20 February 2019
International schools in Hong Kong are being questioned over their fund-raising practices. Photo: Internet
International schools in Hong Kong are being questioned over their fund-raising practices. Photo: Internet

Lawmakers question international schools over bond issuance

Thirteen international schools in Hong Kong are said to have raised a total of HK$2.702 billion through bond issuances during the 2012-2013 school year, a capital-raising move that has prompted questions from some lawmakers.

As the Education Bureau has imposed no restrictions on bond issuance, some schools have even rolled out non-refundable bonds, Ming Pao Daily reported Wednesday.

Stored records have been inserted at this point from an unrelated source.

-- ==== Sys2Proof/Decode.lean ====
section
/-! DEFINITION. Decoding (30_encoding.md), total on words and on bytes: the fields of a word, the decoder, the decoder
on bytes, the encoder, and the opcode table as masks and matches (R179). -/

namespace Sys2Proof

/-! ## Fields of a word (R171 to R177) -/

def opcodeOf (w : BitVec 32) : BitVec 7 := w.extractLsb' 0 7
def rdOf (w : BitVec 32) : Reg := w.extractLsb' 7 5
def funct3Of (w : BitVec 32) : BitVec 3 := w.extractLsb' 12 3
def rs1Of (w : BitVec 32) : Reg := w.extractLsb' 15 5
def rs2Of (w : BitVec 32) : Reg := w.extractLsb' 20 5
def funct7Of (w : BitVec 32) : BitVec 7 := w.extractLsb' 25 7
def funct5Of (w : BitVec 32) : BitVec 5 := w.extractLsb' 27 5
def aqOf (w : BitVec 32) : Bool := w.getLsbD 26
def rlOf (w : BitVec 32) : Bool := w.getLsbD 25
/-- The twelve bits of an I-type immediate (R174) or of a CSR number (R176). -/
def immIOf (w : BitVec 32) : BitVec 12 := w.extractLsb' 20 12
/-- The twelve bits of an S-type immediate (R175). -/
def immSOf (w : BitVec 32) : BitVec 12 := funct7Of w ++ rdOf w
def fmOf (w : BitVec 32) : BitVec 4 := w.extractLsb' 28 4
/-- The predecessor set of a `fence` word (R177). -/
def predOf (w : BitVec 32) : FenceSet :=
  { i := w.getLsbD 27, o := w.getLsbD 26, r := w.getLsbD 25, w := w.getLsbD 24 }
/-- The successor set of a `fence` word (R177). -/
def succOf (w : BitVec 32) : FenceSet :=
  { i := w.getLsbD 23, o := w.getLsbD 22, r := w.getLsbD 21, w := w.getLsbD 20 }

/-! ## The decoder (R178): major opcode, then `funct3`, then `funct5` or `funct7` -/

/-- LOAD, opcode `0000011`. -/
def decodeLoad (w : BitVec 32) : Option Instr :=
  match (funct3Of w).toNat with
  | 0 => some (.lb (rdOf w) (rs1Of w) (immIOf w))
  | 1 => some (.lh (rdOf w) (rs1Of w) (immIOf w))
  | 2 => some (.lw (rdOf w) (rs1Of w) (immIOf w))
  | 3 => some (.ld (rdOf w) (rs1Of w) (immIOf w))
  | 4 => some (.lbu (rdOf w) (rs1Of w) (immIOf w))
  | 5 => some (.lhu (rdOf w) (rs1Of w) (immIOf w))
  | 6 => some (.lwu (rdOf w) (rs1Of w) (immIOf w))
  | _ => none

/-- LOAD-FP, opcode `0000111`. -/
def decodeLoadFp (w : BitVec 32) : Option Instr :=
  match (funct3Of w).toNat with
  | 2 => some (.flw (rdOf w) (rs1Of w) (immIOf w))
  | 3 => some (.fld (rdOf w) (rs1Of w) (immIOf w))
  | 4 => some (.flq (rdOf w) (rs1Of w) (immIOf w))
  | _ => none

/-- MISC-MEM, opcode `0001111`; the reserved forms of `fence` decode too (R180 item 7). -/
def decodeMiscMem (w : BitVec 32) : Option Instr :=
  match (funct3Of w).toNat with
  | 0 => some (.fence (fmOf w) (predOf w) (succOf w) (rdOf w) (rs1Of w))
  | _ => none

/-- STORE, opcode `0100011`. -/
def decodeStore (w : BitVec 32) : Option Instr :=
  match (funct3Of w).toNat with
  | 0 => some (.sb (rs1Of w) (rs2Of w) (immSOf w))
  | 1 => some (.sh (rs1Of w) (rs2Of w) (immSOf w))
  | 2 => some (.sw (rs1Of w) (rs2Of w) (immSOf w))
  | 3 => some (.sd (rs1Of w) (rs2Of w) (immSOf w))
  | _ => none

/-- STORE-FP, opcode `0100111`. -/
def decodeStoreFp (w : BitVec 32) : Option Instr :=
  match (funct3Of w).toNat with
  | 2 => some (.fsw (rs1Of w) (rs2Of w) (immSOf w))
  | 3 => some (.fsd (rs1Of w) (rs2Of w) (immSOf w))
  | 4 => some (.fsq (rs1Of w) (rs2Of w) (immSOf w))
  | _ => none

/-- AMO with `funct3 = 010` (R173); `lr` needs `rs2 = 00000` (R180 item 5). -/
def decodeAmoW (w : BitVec 32) : Option Instr :=
  match (funct5Of w).toNat with
  | 0b00000 => some (.amoaddW (aqOf w) (rlOf w) (rdOf w) (rs1Of w) (rs2Of w))
  | 0b00001 => some (.amoswapW (aqOf w) (rlOf w) (rdOf w) (rs1Of w) (rs2Of w))
  | 0b00010 => if rs2Of w = 0 then some (.lrW (aqOf w) (rlOf w) (rdOf w) (rs1Of w)) else none
  | 0b00011 => some (.scW (aqOf w) (rlOf w) (rdOf w) (rs1Of w) (rs2Of w))
  | 0b00100 => some (.amoxorW (aqOf w) (rlOf w) (rdOf w) (rs1Of w) (rs2Of w))
  | 0b01000 => some (.amoorW (aqOf w) (rlOf w) (rdOf w) (rs1Of w) (rs2Of w))
  | 0b01100 => some (.amoandW (aqOf w) (rlOf w) (rdOf w) (rs1Of w) (rs2Of w))
  | 0b10000 => some (.amominW (aqOf w) (rlOf w) (rdOf w) (rs1Of w) (rs2Of w))
  | 0b10100 => some (.amomaxW (aqOf w) (rlOf w) (rdOf w) (rs1Of w) (rs2Of w))
  | 0b11000 => some (.amominuW (aqOf w) (rlOf w) (rdOf w) (rs1Of w) (rs2Of w))
  | 0b11100 => some (.amomaxuW (aqOf w) (rlOf w) (rdOf w) (rs1Of w) (rs2Of w))
  | _ => none

/-- AMO with `funct3 = 011` (R173). -/
def decodeAmoD (w : BitVec 32) : Option Instr :=
  match (funct5Of w).toNat with
  | 0b00000 => some (.amoaddD (aqOf w) (rlOf w) (rdOf w) (rs1Of w) (rs2Of w))
  | 0b00001 => some (.amoswapD (aqOf w) (rlOf w) (rdOf w) (rs1Of w) (rs2Of w))
  | 0b00010 => if rs2Of w = 0 then some (.lrD (aqOf w) (rlOf w) (rdOf w) (rs1Of w)) else none
  | 0b00011 => some (.scD (aqOf w) (rlOf w) (rdOf w) (rs1Of w) (rs2Of w))
  | 0b00100 => some (.amoxorD (aqOf w) (rlOf w) (rdOf w) (rs1Of w) (rs2Of w))
  | 0b01000 => some (.amoorD (aqOf w) (rlOf w) (rdOf w) (rs1Of w) (rs2Of w))
  | 0b01100 => some (.amoandD (aqOf w) (rlOf w) (rdOf w) (rs1Of w) (rs2Of w))
  | 0b10000 => some (.amominD (aqOf w) (rlOf w) (rdOf w) (rs1Of w) (rs2Of w))
  | 0b10100 => some (.amomaxD (aqOf w) (rlOf w) (rdOf w) (rs1Of w) (rs2Of w))
  | 0b11000 => some (.amominuD (aqOf w) (rlOf w) (rdOf w) (rs1Of w) (rs2Of w))
  | 0b11100 => some (.amomaxuD (aqOf w) (rlOf w) (rdOf w) (rs1Of w) (rs2Of w))
  | _ => none

/-- AMO, opcode `0101111`. -/
def decodeAmo (w : BitVec 32) : Option Instr :=
  match (funct3Of w).toNat with
  | 2 => decodeAmoW w
  | 3 => decodeAmoD w
  | _ => none

/-- SYSTEM, opcode `1110011`: the CSR instructions (R176) and `sfence.vma` (R272). -/
def decodeSystem (w : BitVec 32) : Option Instr :=
  match (funct3Of w).toNat with
  | 0 => if funct7Of w = 0b0001001#7 ∧ rdOf w = 0 then some (.sfenceVma (rs1Of w) (rs2Of w)) else none
  | 1 => some (.csrrw (rdOf w) (immIOf w) (rs1Of w))
  | 2 => some (.csrrs (rdOf w) (immIOf w) (rs1Of w))
  | 3 => some (.csrrc (rdOf w) (immIOf w) (rs1Of w))
  | 5 => some (.csrrwi (rdOf w) (immIOf w) (rs1Of w))
  | 6 => some (.csrrsi (rdOf w) (immIOf w) (rs1Of w))
  | 7 => some (.csrrci (rdOf w) (immIOf w) (rs1Of w))
  | _ => none

/-- The decoder (R178, R179): `none` is a word that matches no row, `Refused(NotInScope)` at the step. -/
def decode (w : BitVec 32) : Option Instr :=
  match (opcodeOf w).toNat with
  | 0b0000011 => decodeLoad w
  | 0b0000111 => decodeLoadFp w
  | 0b0001111 => decodeMiscMem w
  | 0b0100011 => decodeStore w
  | 0b0100111 => decodeStoreFp w
  | 0b0101111 => decodeAmo w
  | 0b1110011 => decodeSystem w
  | _ => none

/-! ## Bytes: an instruction is four bytes, little-endian (R83, R170) -/

/-- The 32-bit word of the first four bytes, the byte at the lowest address in bits 7:0. -/
def wordOfBytes : List Byte → Option (BitVec 32)
  | b0 :: b1 :: b2 :: b3 :: _ => some (b3 ++ b2 ++ b1 ++ b0)
  | _ => none

/-- The bytes of a word as they lie in memory. -/
def bytesOfWord (w : BitVec 32) : List Byte :=
  [w.extractLsb' 0 8, w.extractLsb' 8 8, w.extractLsb' 16 8, w.extractLsb' 24 8]

/-- Decoding from bytes: the instruction and the bytes after it. -/
def decodeBytes (bs : List Byte) : Option (Instr × List Byte) :=
  match wordOfBytes bs with
  | none => none
  | some w => (decode w).map fun i => (i, bs.drop 4)

/-- The decoder on an instruction numbered as spec/opcode_table.json numbers its bits. -/
def decodeTableWord (nbits w : Nat) : Option Instr :=
  (decodeBytes (bytesOfWord (BitVec.ofNat 32 (w % 2 ^ nbits)))).map Prod.fst

/-! ## The encoder, from the same formats (R171 to R177) -/

/-- R-type (R171). -/
def encodeR (funct7 : BitVec 7) (rs2 rs1 : Reg) (funct3 : BitVec 3) (rd : Reg) (opcode : BitVec 7) : BitVec 32 :=
  funct7 ++ rs2 ++ rs1 ++ funct3 ++ rd ++ opcode

/-- I-type (R171, R174, R176). -/
def encodeI (imm : BitVec 12) (rs1 : Reg) (funct3 : BitVec 3) (rd : Reg) (opcode : BitVec 7) : BitVec 32 :=
  imm ++ rs1 ++ funct3 ++ rd ++ opcode

/-- S-type (R171, R175). -/
def encodeS (imm : BitVec 12) (rs2 rs1 : Reg) (funct3 : BitVec 3) (opcode : BitVec 7) : BitVec 32 :=
  encodeR (imm.extractLsb' 5 7) rs2 rs1 funct3 (imm.extractLsb' 0 5) opcode

/-- The atomic format (R173). -/
def encodeAtomic (funct5 : BitVec 5) (aq rl : Bool) (rs2 rs1 : Reg) (funct3 : BitVec 3) (rd : Reg) : BitVec 32 :=
  encodeR (funct5 ++ BitVec.ofBool aq ++ BitVec.ofBool rl) rs2 rs1 funct3 rd 0b0101111#7

/-- The four bits of a fence set (R177). -/
def encodeFenceSet (f : FenceSet) : BitVec 4 :=
  BitVec.ofBool f.i ++ BitVec.ofBool f.o ++ BitVec.ofBool f.r ++ BitVec.ofBool f.w

/-- The word of an instruction. -/
def encode : Instr → BitVec 32
  | .amoaddW aq rl rd rs1 rs2 => encodeAtomic 0b00000#5 aq rl rs2 rs1 0b010#3 rd
  | .amoaddD aq rl rd rs1 rs2 => encodeAtomic 0b00000#5 aq rl rs2 rs1 0b011#3 rd
  | .amoswapW aq rl rd rs1 rs2 => encodeAtomic 0b00001#5 aq rl rs2 rs1 0b010#3 rd
  | .amoswapD aq rl rd rs1 rs2 => encodeAtomic 0b00001#5 aq rl rs2 rs1 0b011#3 rd
  | .amoxorW aq rl rd rs1 rs2 => encodeAtomic 0b00100#5 aq rl rs2 rs1 0b010#3 rd
  | .amoxorD aq rl rd rs1 rs2 => encodeAtomic 0b00100#5 aq rl rs2 rs1 0b011#3 rd
  | .amoandW aq rl rd rs1 rs2 => encodeAtomic 0b01100#5 aq rl rs2 rs1 0b010#3 rd
  | .amoandD aq rl rd rs1 rs2 => encodeAtomic 0b01100#5 aq rl rs2 rs1 0b011#3 rd
  | .amoorW aq rl rd rs1 rs2 => encodeAtomic 0b01000#5 aq rl rs2 rs1 0b010#3 rd
  | .amoorD aq rl rd rs1 rs2 => encodeAtomic 0b01000#5 aq rl rs2 rs1 0b011#3 rd
  | .amominW aq rl rd rs1 rs2 => encodeAtomic 0b10000#5 aq rl rs2 rs1 0b010#3 rd
  | .amominD aq rl rd rs1 rs2 => encodeAtomic 0b10000#5 aq rl rs2 rs1 0b011#3 rd
  | .amomaxW aq rl rd rs1 rs2 => encodeAtomic 0b10100#5 aq rl rs2 rs1 0b010#3 rd
  | .amomaxD aq rl rd rs1 rs2 => encodeAtomic 0b10100#5 aq rl rs2 rs1 0b011#3 rd
  | .amominuW aq rl rd rs1 rs2 => encodeAtomic 0b11000#5 aq rl rs2 rs1 0b010#3 rd
  | .amominuD aq rl rd rs1 rs2 => encodeAtomic 0b11000#5 aq rl rs2 rs1 0b011#3 rd
  | .amomaxuW aq rl rd rs1 rs2 => encodeAtomic 0b11100#5 aq rl rs2 rs1 0b010#3 rd
  | .amomaxuD aq rl rd rs1 rs2 => encodeAtomic 0b11100#5 aq rl rs2 rs1 0b011#3 rd
  | .lrW aq rl rd rs1 => encodeAtomic 0b00010#5 aq rl 0 rs1 0b010#3 rd
  | .lrD aq rl rd rs1 => encodeAtomic 0b00010#5 aq rl 0 rs1 0b011#3 rd
  | .scW aq rl rd rs1 rs2 => encodeAtomic 0b00011#5 aq rl rs2 rs1 0b010#3 rd
  | .scD aq rl rd rs1 rs2 => encodeAtomic 0b00011#5 aq rl rs2 rs1 0b011#3 rd
  | .lb rd rs1 imm => encodeI imm rs1 0b000#3 rd 0b0000011#7
  | .lh rd rs1 imm => encodeI imm rs1 0b001#3 rd 0b0000011#7
  | .lw rd rs1 imm => encodeI imm rs1 0b010#3 rd 0b0000011#7
  | .ld rd rs1 imm => encodeI imm rs1 0b011#3 rd 0b0000011#7
  | .lbu rd rs1 imm => encodeI imm rs1 0b100#3 rd 0b0000011#7
  | .lhu rd rs1 imm => encodeI imm rs1 0b101#3 rd 0b0000011#7
  | .lwu rd rs1 imm => encodeI imm rs1 0b110#3 rd 0b0000011#7
  | .sb rs1 rs2 imm => encodeS imm rs2 rs1 0b000#3 0b0100011#7
  | .sh rs1 rs2 imm => encodeS imm rs2 rs1 0b001#3 0b0100011#7
  | .sw rs1 rs2 imm => encodeS imm rs2 rs1 0b010#3 0b0100011#7
  | .sd rs1 rs2 imm => encodeS imm rs2 rs1 0b011#3 0b0100011#7
  | .flw fd rs1 imm => encodeI imm rs1 0b010#3 fd 0b0000111#7
  | .fld fd rs1 imm => encodeI imm rs1 0b011#3 fd 0b0000111#7
  | .flq fd rs1 imm => encodeI imm rs1 0b100#3 fd 0b0000111#7
  | .fsw rs1 fs2 imm => encodeS imm fs2 rs1 0b010#3 0b0100111#7
  | .fsd rs1 fs2 imm => encodeS imm fs2 rs1 0b011#3 0b0100111#7
  | .fsq rs1 fs2 imm => encodeS imm fs2 rs1 0b100#3 0b0100111#7
  | .fence fm pred succ rd rs1 =>
      encodeI (fm ++ encodeFenceSet pred ++ encodeFenceSet succ) rs1 0b000#3 rd 0b0001111#7
  | .sfenceVma rs1 rs2 => encodeR 0b0001001#7 rs2 rs1 0b000#3 0 0b1110011#7
  | .csrrw rd csr rs1 => encodeI csr rs1 0b001#3 rd 0b1110011#7
  | .csrrs rd csr rs1 => encodeI csr rs1 0b010#3 rd 0b1110011#7
  | .csrrc rd csr rs1 => encodeI csr rs1 0b011#3 rd 0b1110011#7
  | .csrrwi rd csr uimm => encodeI csr uimm 0b101#3 rd 0b1110011#7
  | .csrrsi rd csr uimm => encodeI csr uimm 0b110#3 rd 0b1110011#7
  | .csrrci rd csr uimm => encodeI csr uimm 0b111#3 rd 0b1110011#7

/-! ## The opcode table as the spec writes it (R179) -/

/-- One row: a word `w` matches it when `w &&& mask = value`. -/
structure OpcodeRow where
  mnemonic : String
  value : BitVec 32
  mask : BitVec 32
deriving DecidableEq, Repr

/-- R179: "A row of `opcode_table.json` matches a word `w` when `w & mask == match`". -/
def OpcodeRow.accepts (r : OpcodeRow) (w : BitVec 32) : Bool := w &&& r.mask == r.value

/-- The 47 rows of spec/opcode_table.json, in its order. -/
def opcodeTable : List OpcodeRow :=
  [⟨"amoswap.w", 0x0800202F, 0xF800707F⟩,
   ⟨"amoswap.d", 0x0800302F, 0xF800707F⟩,
   ⟨"amoadd.w", 0x0000202F, 0xF800707F⟩,
   ⟨"amoadd.d", 0x0000302F, 0xF800707F⟩,
   ⟨"amoxor.w", 0x2000202F, 0xF800707F⟩,
   ⟨"amoxor.d", 0x2000302F, 0xF800707F⟩,
   ⟨"amoand.w", 0x6000202F, 0xF800707F⟩,
   ⟨"amoand.d", 0x6000302F, 0xF800707F⟩,
   ⟨"amoor.w", 0x4000202F, 0xF800707F⟩,
   ⟨"amoor.d", 0x4000302F, 0xF800707F⟩,
   ⟨"amomin.w", 0x8000202F, 0xF800707F⟩,
   ⟨"amomin.d", 0x8000302F, 0xF800707F⟩]
  ++ [⟨"amomax.w", 0xA000202F, 0xF800707F⟩,
   ⟨"amomax.d", 0xA000302F, 0xF800707F⟩,
   ⟨"amominu.w", 0xC000202F, 0xF800707F⟩,
   ⟨"amominu.d", 0xC000302F, 0xF800707F⟩,
   ⟨"amomaxu.w", 0xE000202F, 0xF800707F⟩,
   ⟨"amomaxu.d", 0xE000302F, 0xF800707F⟩,
   ⟨"lr.w", 0x1000202F, 0xF9F0707F⟩,
   ⟨"lr.d", 0x1000302F, 0xF9F0707F⟩,
   ⟨"sc.w", 0x1800202F, 0xF800707F⟩,
   ⟨"sc.d", 0x1800302F, 0xF800707F⟩,
   ⟨"lb", 0x00000003, 0x0000707F⟩,
   ⟨"lh", 0x00001003, 0x0000707F⟩]
  ++ [⟨"lw", 0x00002003, 0x0000707F⟩,
   ⟨"ld", 0x00003003, 0x0000707F⟩,
   ⟨"lbu", 0x00004003, 0x0000707F⟩,
   ⟨"lhu", 0x00005003, 0x0000707F⟩,
   ⟨"lwu", 0x00006003, 0x0000707F⟩,
   ⟨"sb", 0x00000023, 0x0000707F⟩,
   ⟨"sh", 0x00001023, 0x0000707F⟩,
   ⟨"sw", 0x00002023, 0x0000707F⟩,
   ⟨"sd", 0x00003023, 0x0000707F⟩,
   ⟨"flw", 0x00002007, 0x0000707F⟩,
   ⟨"fld", 0x00003007, 0x0000707F⟩,
   ⟨"flq", 0x00004007, 0x0000707F⟩]
  ++ [⟨"fsw", 0x00002027, 0x0000707F⟩,
   ⟨"fsd", 0x00003027, 0x0000707F⟩,
   ⟨"fsq", 0x00004027, 0x0000707F⟩,
   ⟨"fence", 0x0000000F, 0x0000707F⟩,
   ⟨"sfence.vma", 0x12000073, 0xFE007FFF⟩,
   ⟨"csrrw", 0x00001073, 0x0000707F⟩,
   ⟨"csrrs", 0x00002073, 0x0000707F⟩,
   ⟨"csrrc", 0x00003073, 0x0000707F⟩,
   ⟨"csrrwi", 0x00005073, 0x0000707F⟩,
   ⟨"csrrsi", 0x00006073, 0x0000707F⟩,
   ⟨"csrrci", 0x00007073, 0x0000707F⟩]

end Sys2Proof
end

The bonds are targeted at parents, as students are required to be covered by one of several classes of debentures once they gain admission to the schools.

According to the paper’s own research, the 13 not-for-profit international schools which issued bonds during the 2012-2013 school-year are estimated to have had assets worth HK$6.35 billion in total.

The schools are believed to have issued debentures with face values ranging from HK$40,000 to HK$10 million.

The fund-raising comes as international school places have been in high demand in Hong Kong. According to the Education Bureau, there could be a shortage of up to 4,200 school places at international schools in the 2016-2017 school-year.

The government has been encouraging the establishment of not-for-profit schools by allocating land plots and offering interest-free loans.

Ip Kin-yuen, legislator for the education functional constituency, questioned why many schools undertook large bond issuances despite the government’s provision of free land and interest-free loans. He urged the government to enhance its oversight on the schools.

Civic Party lawmaker Chan Ka-lok said international schools are becoming more commercial and some could be using a loophole in the existing regulations by charging parents fees via non-refundable bonds or bonds that will depreciate over time.

Among the international schools, the Kellett School in Kowloon Bay is said to have raised the most capital — HK$495 million — through bonds in the 2012/2013 financial year.

The school offers parents a choice of bonds ranging from HK$40,000 to half a million, all of which are non-refundable and will depreciate to a zero amount over a specified term. Meanwhile, it is also said to offer a HK$10 million bond, with 15-year tenor, that can be traded via the school.

The school was awarded a land plot in Kowloon Bay in 2008 and also pocketed a HK$204 million interest-free loan from the government.

The Australian International School is offering two types of non-refundable bonds, one at HK$100,000 and another at HK$3 million.

The Hong Lok Yuen International School and International College offers non-refundable bonds at either HK$65,000 or HK$100,000. All three schools mentioned above said the funds raised through bonds are used for school infrastructure projects, while school fees are used to support daily operations.

The Education Bureau said it is a common practice that international schools raise funds via various means. Parents are free to participate in any of the fund-raising exercises, it said, adding that investors will be able to recoup the face value of the bonds.

The bureau said that it has always urged school operators to hold consultations with parents and stakeholders.

Nine international school operating bodies are said to have entered into service agreements with the government, while some 41 schools have been submitting their books regularly to the Education Bureau for auditing.